## WHAT YOU HAVE TO DO
Below are the records. Retype exactly the lines between the lines holding "(errCode s.chan.err).setWidth 64" and "0x60 = s.chan.words", inclusive.

## DATA EXTRACTS
-- ==== Sys2Proof/Certificates/Slice0/Obligations.lean ====
section
/-! DEFINITION. The statements for the provers. Each docstring says which rule of spec/ it formalises; where a clause is the
model's own choice it names the log entry. The fields `cmdWord`, `pending` and `hostReads` of a next state, which no rule
names, are the model's (log entries 1, 5 and 6). -/
open Sys2Proof Sys2Proof.Machine

/-! ## Decoding and issuing a command -/

/-- A value written to CMD names a command exactly when it is that command's word zero-extended to 64 bits
(30_encoding.md R80, R82, R90). -/
def Obligations.DecodeAcceptsExactlyTheCommandValues : Prop :=
  ∀ (v : Word) (i : Instr), decode v = .ok i ↔ v = cmdValue i

/-- A value names no command because its OP is 0x00, 0x08-0x0F, 0x1A-0x1F or 0x24-0xFF, whatever its other bits are; or because
its OP is any other value and a bit of `v[63:8]` is set (30_encoding.md R81, R84). -/
def Obligations.DecodeErrorsByOpcodeAndReservedBits : Prop :=
  ∀ (v : Word) (op : Nat), op = v.toNat % 256 →
    (decode v = .error .illegalCommand ↔
      op = 0 ∨ (0x08 ≤ op ∧ op ≤ 0x0F) ∨ (0x1A ≤ op ∧ op ≤ 0x1F) ∨ 0x24 ≤ op)
    ∧ (decode v = .error .reservedBits ↔
      ¬ (op = 0 ∨ (0x08 ≤ op ∧ op ≤ 0x0F) ∨ (0x1A ≤ op ∧ op ≤ 0x1F) ∨ 0x24 ≤ op) ∧ 256 ≤ v.toNat)

/-- Words written out from the table of 30_encoding.md R82, at least one of each unit, decode to their commands, and the
words of 95_test_vectors.md section 2.5 decode to none. -/
def Obligations.WrittenOutWordsDecode : Prop :=
  decodeTableWord 32 0x00000002 = some .heapAdd ∧ decodeTableWord 32 0x00000007 = some .heapRdtab
    ∧ decodeTableWord 32 0x00000010 = some .bcOpenw ∧ decodeTableWord 32 0x00000019 = some .bcRnum
    ∧ decodeTableWord 32 0x00000022 = some .cxCompress ∧ decodeTableWord 32 0x00000023 = some .cxDecompress
    ∧ decode 0x0000000000000000#64 = .error .illegalCommand
    ∧ decode 0x0000000000000102#64 = .error .reservedBits
    ∧ decode 0x0000000100000002#64 = .error .reservedBits

/-- A step whose next host action writes a command's value to CMD runs that command, with BUSY 1 and the word in progress,
while BUSY was 0 and no fault is recorded (10_state.md R37, 30_encoding.md R80; the pending actions are log entry 1). -/
def Obligations.StepRunsTheCommandWritten : Prop :=
  ∀ (s : State) (rest : List HostAction) (v : Word) (i : Instr),
    s.pending = .regWrite 64 (s.param.regBase + 0x08) v :: rest → s.busy = false → s.faultCause = .none → decode v = .ok i →
    step s = exec i { s with pending := rest, busy := true, cmdWord := v.setWidth 32 }

/-- A CMD write whose OP is not assigned faults with IllegalCommand, and one whose OP is assigned and whose bits [63:8] are not 0
faults with ReservedBits; FAULT records `v[31:0]` and the block is otherwise unchanged (30_encoding.md R81, R84). -/
def Obligations.UnassignedOrReservedWordFaults : Prop :=
  ∀ (s : State) (rest : List HostAction) (v : Word) (op : Nat),
    s.pending = .regWrite 64 (s.param.regBase + 0x08) v :: rest → s.busy = false → s.faultCause = .none → op = v.toNat % 256 →
    (op = 0 ∨ (0x08 ≤ op ∧ op ≤ 0x0F) ∨ (0x1A ≤ op ∧ op ≤ 0x1F) ∨ 0x24 ≤ op →
      ∃ c, step s = .next { s with pending := rest, cmdWord := c
                                   faultCause := .illegalCommand, faultWord := v.setWidth 32 })
    ∧ (¬ (op = 0 ∨ (0x08 ≤ op ∧ op ≤ 0x0F) ∨ (0x1A ≤ op ∧ op ≤ 0x1F) ∨ 0x24 ≤ op) → 256 ≤ v.toNat →
      ∃ c, step s = .next { s with pending := rest, cmdWord := c
                                   faultCause := .reservedBits, faultWord := v.setWidth 32 })

/-- The faulted state (60_exceptions.md R228): every CMD write is refused with no state change; register reads, writes of ARG0
to ARG2 and ERR, and DMEM accesses work as usual; a reset leaves it. -/
def Obligations.FaultedStateRefusesCommands : Prop :=
  ∀ (s : State) (rest : List HostAction), s.faultCause ≠ .none → s.busy = false →
    (∀ v, s.pending = .regWrite 64 (s.param.regBase + 0x08) v :: rest → step s = .next { s with pending := rest })
    ∧ (∀ off, off % 8 = 0 → off < 0x80 → s.pending = .regRead 64 (s.param.regBase + off) :: rest →
        step s = .next
          { s with pending := rest, hostReads := .reg (s.param.regBase + off) (s.readReg off) :: s.hostReads })
    ∧ (∀ v, s.pending = .regWrite 64 (s.param.regBase + 0x10) v :: rest → step s = .next { s with pending := rest, arg0 := v })
    ∧ (∀ v, s.pending = .regWrite 64 (s.param.regBase + 0x18) v :: rest → step s = .next { s with pending := rest, arg1 := v })
    ∧ (∀ v, s.pending = .regWrite 64 (s.param.regBase + 0x20) v :: rest → step s = .next { s with pending := rest, arg2 := v })
    ∧ (∀ v, s.pending = .regWrite 64 (s.param.regBase + 0x48) v :: rest →
        step s = .next { s with pending := rest, chan := { s.chan with err := errOfWrite v } })
    ∧ (∀ a b, a < 2 ^ s.param.aw → s.pending = .memWrite a b :: rest →
        step s = .next { s with pending := rest, dmem := s.dmem.write a b })
    ∧ (∀ a, a < 2 ^ s.param.aw → s.pending = .memRead a :: rest →
        step s = .next { s with pending := rest, hostReads := .mem a (s.byteAt a) :: s.hostReads })
    ∧ (s.pending = .reset :: rest → ∃ t, step s = .next t ∧ t.faultCause = .none ∧ t.faultWord = 0#32)

/-- Only a reset clears FAULT, and a recorded fault is never overwritten: any other step from a faulted state keeps the cause
and the command word (10_state.md R33, 60_exceptions.md R226, R228). -/
def Obligations.FaultStaysUntilReset : Prop :=
  ∀ s t : State, s.faultCause ≠ .none → step s = .next t → (∀ rest, s.pending ≠ .reset :: rest) →
    t.faultCause = s.faultCause ∧ t.faultWord = s.faultWord

/-- The reset action (70_reset_and_hazards.md R260): every piece of block state goes to its reset value; PARAM and DMEM stay and
no port transaction is made. What the model's own `cmdWord` becomes is left open (log entry 5). -/
def Obligations.ResetActionSetsEveryPiece : Prop :=
  ∀ (s : State) (rest : List HostAction), s.pending = .reset :: rest →
    ∃ c, step s = .next
      { param := s.param
        fhu := { freq := List.replicate (2 * 2 ^ s.param.logN) 0#64
                 sym := List.replicate (2 * 2 ^ s.param.logN) 0xFFFFFFFF#32
                 table := List.replicate (2 ^ s.param.logN) 0xFFFFFFFF#32
                 nc := 0#32 }
        chan := { dir := .none, acc := 0#64, cursor := 0#7, words := 0#64, err := .clear, port := s.chan.port }
        arg0 := 0#64, arg1 := 0#64, arg2 := 0#64
        res0 := 0#64, res1 := 0#64, res2 := 0#64
        faultCause := .none, faultWord := 0#32
        busy := false, cmdWord := c
        dmem := s.dmem, pending := rest, hostReads := s.hostReads }

/-- The state after reset (10_state.md R43), for every choice of the parameters, and that the model's reset state is it for the
spec's defaults (00_scope.md R5), some address width and some window base. -/
def Obligations.StateAfterReset : Prop :=
  (∀ p : Params,
    (State.resetWith p).fhu = Fhu.init p
    ∧ (∀ k, (State.resetWith p).fhu.freqAt k = 0#64 ∧ (State.resetWith p).fhu.symAt k = 0xFFFFFFFF#32)
    ∧ (∀ j, (State.resetWith p).fhu.tableAt j = 0xFFFFFFFF#32) ∧ (State.resetWith p).fhu.nc = 0#32
    ∧ (State.resetWith p).chan.dir = .none ∧ (State.resetWith p).chan.acc = 0#64
    ∧ (State.resetWith p).chan.cursor = 0#7 ∧ (State.resetWith p).chan.words = 0#64
    ∧ (State.resetWith p).chan.err = .clear
    ∧ (State.resetWith p).arg0 = 0#64 ∧ (State.resetWith p).arg1 = 0#64 ∧ (State.resetWith p).arg2 = 0#64
    ∧ (State.resetWith p).res0 = 0#64 ∧ (State.resetWith p).res1 = 0#64 ∧ (State.resetWith p).res2 = 0#64
    ∧ (State.resetWith p).readReg 0x50 = 0#64 ∧ (State.resetWith p).busy = false
    ∧ (State.resetWith p).readReg 0x00 = paramView p)
  ∧ ∃ aw base, State.reset = State.resetWith
      { logN := 5, aw := aw, debugVerify := true, matchJ0 := false, matchTie := false, regBase := base }

/-! ## The register window -/

/-- The register map (10_state.md R40) at the window base (20_memory.md R69): what a read of each offset returns, that it changes
nothing else, and what a write to each offset but CMD's does while BUSY is 0. That an access outside the window is refused is the
model's choice (log entry 10). -/
def Obligations.RegisterMap : Prop :=
  ∀ s : State,
    (s.readReg 0x00 = paramView s.param ∧ s.readReg 0x08 = 0#64
      ∧ s.readReg 0x10 = s.arg0 ∧ s.readReg 0x18 = s.arg1 ∧ s.readReg 0x20 = s.arg2
      ∧ s.readReg 0x28 = s.res0 ∧ s.readReg 0x30 = s.res1 ∧ s.readReg 0x38 = s.res2
      ∧ s.readReg 0x40 = s.statusView ∧ s.readReg 0x48 = (errCode s.chan.err).setWidth 64
      ∧ s.readReg 0x50 = s.faultView ∧ s.readReg 0x58 = s.chan.acc ∧ s.readReg 0x60 = s.chan.words
      ∧ s.readReg 0x68 = s.fhu.nc.setWidth 64 ∧ s.readReg 0x70 = 0#64 ∧ s.readReg 0x78 = 0#64)
    ∧ (∀ off, off % 8 = 0 → off < 0x80 →
        act (.regRead 64 (s.param.regBase + off)) s = .next
          { s with hostReads := .reg (s.param.regBase + off) (s.readReg off) :: s.hostReads })
    ∧ (∀ width addr v, addr < s.param.regBase ∨ s.param.regBase + 0x80 ≤ addr →
        act (.regWrite width addr v) s = .refused .outsideWindow ∧ act (.regRead width addr) s = .refused .outsideWindow)
    ∧ (∀ off v, off % 8 = 0 → off < 0x80 → off ≠ 0x08 → s.busy = false →
        act (.regWrite 64 (s.param.regBase + off) v) s = .next
          (if off = 0x10 then { s with arg0 := v }
           else if off = 0x18 then { s with arg1 := v }
           else if off = 0x20 then { s with arg2 := v }
           else if off = 0x48 then
             { s with chan := { s.chan with
                 err := if v.toNat % 4 = 0 then .clear else if v.toNat % 4 = 1 then .invalidParameter
                        else .ioFailure } }
           else s))
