/-! ## Decoding: the words of 30_encoding.md R82, bit by bit -/

theorem test_decode_heapInit : decodeTableWord 32 0b00000000000000000000000000000001 = some .heapInit := by decide
theorem test_decode_heapAdd : decodeTableWord 32 0b00000000000000000000000000000010 = some .heapAdd := by decide
theorem test_decode_heapInc : decodeTableWord 32 0b00000000000000000000000000000011 = some .heapInc := by decide
theorem test_decode_heapPath : decodeTableWord 32 0b00000000000000000000000000000100 = some .heapPath := by decide
theorem test_decode_heapVerify : decodeTableWord 32 0b00000000000000000000000000000101 = some .heapVerify := by decide
theorem test_decode_heapRdnode : decodeTableWord 32 0b00000000000000000000000000000110 = some .heapRdnode := by decide
theorem test_decode_heapRdtab : decodeTableWord 32 0b00000000000000000000000000000111 = some .heapRdtab := by decide
theorem test_decode_bcOpenw : decodeTableWord 32 0b00000000000000000000000000010000 = some .bcOpenw := by decide
theorem test_decode_bcOpenr : decodeTableWord 32 0b00000000000000000000000000010001 = some .bcOpenr := by decide
theorem test_decode_bcClose : decodeTableWord 32 0b00000000000000000000000000010010 = some .bcClose := by decide
theorem test_decode_bcWbit : decodeTableWord 32 0b00000000000000000000000000010011 = some .bcWbit := by decide
theorem test_decode_bcWbits : decodeTableWord 32 0b00000000000000000000000000010100 = some .bcWbits := by decide
theorem test_decode_bcWnum : decodeTableWord 32 0b00000000000000000000000000010101 = some .bcWnum := by decide
theorem test_decode_bcFlush : decodeTableWord 32 0b00000000000000000000000000010110 = some .bcFlush := by decide
theorem test_decode_bcRbit : decodeTableWord 32 0b00000000000000000000000000010111 = some .bcRbit := by decide
theorem test_decode_bcRbits : decodeTableWord 32 0b00000000000000000000000000011000 = some .bcRbits := by decide
theorem test_decode_bcRnum : decodeTableWord 32 0b00000000000000000000000000011001 = some .bcRnum := by decide
theorem test_decode_cxWhdr : decodeTableWord 32 0b00000000000000000000000000100000 = some .cxWhdr := by decide
theorem test_decode_cxRhdr : decodeTableWord 32 0b00000000000000000000000000100001 = some .cxRhdr := by decide
theorem test_decode_cxCompress : decodeTableWord 32 0b00000000000000000000000000100010 = some .cxCompress := by decide
theorem test_decode_cxDecompress : decodeTableWord 32 0b00000000000000000000000000100011 = some .cxDecompress := by decide

/-- The unassigned opcodes next to the assigned ones (30_encoding.md R84). -/
theorem test_decode_refuses_unassigned :
    decode 0x00#64 = .error .illegalCommand ∧ decode 0x08#64 = .error .illegalCommand
    ∧ decode 0x0F#64 = .error .illegalCommand ∧ decode 0x1A#64 = .error .illegalCommand
    ∧ decode 0x1F#64 = .error .illegalCommand ∧ decode 0x24#64 = .error .illegalCommand
    ∧ decode 0xFF#64 = .error .illegalCommand := by decide

/-- A reserved bit of an assigned OP, at both ends of `v[63:8]`; an unassigned OP is found first (30_encoding.md R81). -/
theorem test_decode_refuses_reserved :
    decode 0x102#64 = .error .reservedBits ∧ decode 0x8000000000000023#64 = .error .reservedBits
    ∧ decode 0x108#64 = .error .illegalCommand := by decide

/-! ## One step of each command -/

/-- What a step leaves, as a test looks at it. -/
def after {α : Type} (r : Result) (f : State → α) : Option α :=
  match r with
  | .next t => some (f t)
  | .fault _ => none
  | .refused _ => none
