-- ==== Sys2Proof/Tests/Slice0.lean ====
section
/-! SUPPORT. The model's own tests: ill-formed operations that the checks refuse, decoding of words written out from
spec/30_encoding.md R60, one-step tests against the vectors of spec/94_derived_vectors.md and spec/95_test_vectors.md, and
for every statement with hypotheses a witness that meets them together. -/

namespace Sys2Proof.Tests

open Sys2Proof Sys2Proof.Machine

/-! ### Helpers -/

/-- The reset state with host operations to come. -/
def withOps (ops : List HostOp) : State := State.reset.setPort (inputsOf ops)

/-- The known vector's key (95_test_vectors.md section 1.1). -/
def knownKey : Key := 0x133457799BBCDFF1#64

/-- The known vector's block. -/
def knownBlock : Block := 0x0123456789ABCDEF#64

/-- A state with a key, a message in IBUF and its length in ILEN. -/
def withMessage (key : Key) (bytes : List Byte) : State :=
  { State.reset with
    key := key, ibuf := (List.range bytes.length).zip bytes, ilen := BitVec.ofNat 32 bytes.length }

/-- Whether an outcome is a next state that passes a check. -/
def nextAnd (o : Host.Outcome State Fault Refusal) (p : State → Bool) : Bool :=
  match o with
  | .next t => p t
  | .fault _ => false
  | .refused _ => false

/-- The reason of a refused outcome. -/
def refusal (o : Host.Outcome State Fault Refusal) : Option Refusal :=
  match o with
  | .next _ => none
  | .fault _ => none
  | .refused reason => some reason

/-- A ciphertext of "ABCDEFG" under the known key (94_derived_vectors.md section 5.2, row 1). -/
def goodCiphertext : List Byte := [0x9E#8, 0x0C#8, 0xB7#8, 0x19#8, 0x5E#8, 0x79#8, 0x98#8, 0x4A#8]

/-- A ciphertext whose decrypted last byte is 200 (94_derived_vectors.md section 5.2). -/
def badCiphertext : List Byte := [0x3B#8, 0xDF#8, 0x1C#8, 0x20#8, 0xBE#8, 0x89#8, 0x34#8, 0x03#8]

/-! ### Ill-formed operations (45_host_access.md R192, R197; no command is ill formed, 30_encoding.md R65) -/

/-- 0x07 and 0x20 are reserved numbers (10_state.md R27). -/
theorem test_wf_reserved : (HostOp.rd 0x07).wf = false ∧ (HostOp.wr 0x20 0#64).wf = false ∧ (HostOp.rd 0x1F).wf = true := by
  decide

/-- A value wider than the register: 9 bits for CMD, 33 for ILEN, 49 for K3 (10_state.md R27). -/
theorem test_wf_width : (HostOp.wr 0x00 0x100#64).wf = false ∧ (HostOp.wr 0x05 0x100000000#64).wf = false ∧
    (HostOp.wr 0x13 0x1000000000000#64).wf = false ∧ (HostOp.wr 0x00 0xFF#64).wf = true := by
  decide +kernel

/-- WR ILEN above MAXLEN (45_host_access.md R197). -/
theorem test_wf_ilen : (HostOp.wr 0x05 0xFFFFFFF8#64).wf = false ∧ (HostOp.wr 0x05 8#64).wf = true := by
  have := Config.maxLen_range
  constructor <;> simp [HostOp.wf, regOfNumber, fitsReg, regWidth] <;> omega

/-- Offsets outside IBUF and OBUF (20_memory.md R48). -/
theorem test_wf_offset : (HostOp.rdb .ibuf Config.maxLen).wf = false ∧ (HostOp.wrb Config.maxLen 0#8).wf = false ∧
    (HostOp.rdb .obuf (Config.maxLen + 8)).wf = false ∧ (HostOp.rdb .obuf (Config.maxLen + 7)).wf = true := by
  simp [HostOp.wf, bufSize]

/-! ### Decoding of words written bit by bit (30_encoding.md R60, R61) -/

theorem test_decode_genkey : decode 0b0000_00_0_1#8 = .command .genkey := by decide
theorem test_decode_keyexp : decode 0b0000_00_1_0#8 = .command .keyexp := by decide
theorem test_decode_encb : decode 0b0000_01_0_0#8 = .command .encb := by decide
theorem test_decode_decb : decode 0b0000_01_0_1#8 = .command .decb := by decide
theorem test_decode_encs : decode 0b0000_01_1_0#8 = .command .encs := by decide
theorem test_decode_decs : decode 0b0000_01_1_1#8 = .command .decs := by decide

/-- 0x00, 0x03 and 0x14 are no commands (30_encoding.md R62, R63). -/
theorem test_decode_illegal : decode 0x00#8 = .illegal 0x00#8 ∧ decode 0x03#8 = .illegal 0x03#8 ∧
    decode 0x14#8 = .illegal 0x14#8 ∧ decodeTableWord 8 0x0C = none := by decide

/-- The pseudo-instructions ENCB and MSG expand as 30_encoding.md R72 shows. -/
theorem test_pseudo : commandOp .encb = .wr 0x00 0x04#64 ∧
    msgOps [0x61#8, 0x62#8] = [.wrb 0 0x61#8, .wrb 1 0x62#8, .wr 0x05 2#64] := by decide

/-! ### The data path (41_permutation.md R103; 40_key_schedule.md R84; 42_f_function.md R138; 94 sections 2.2 and 4.2) -/

theorem test_ip : initialPermutation 0x0123456789ABCDEF#64 = 0xCC00CCFFF0AAF0AA#64 ∧
    initialPermutation 0xFF00000000000000#64 = 0x0101010101010101#64 := by decide +kernel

## COMPLETED EXERCISE
      ∧ s.readReg 0x40 = s.statusView ∧ s.readReg 0x48 = (errCode s.chan.err).setWidth 64
      ∧ s.readReg 0x50 = s.faultView ∧ s.readReg 0x58 = s.chan.acc ∧ s.readReg 0x60 = s.chan.words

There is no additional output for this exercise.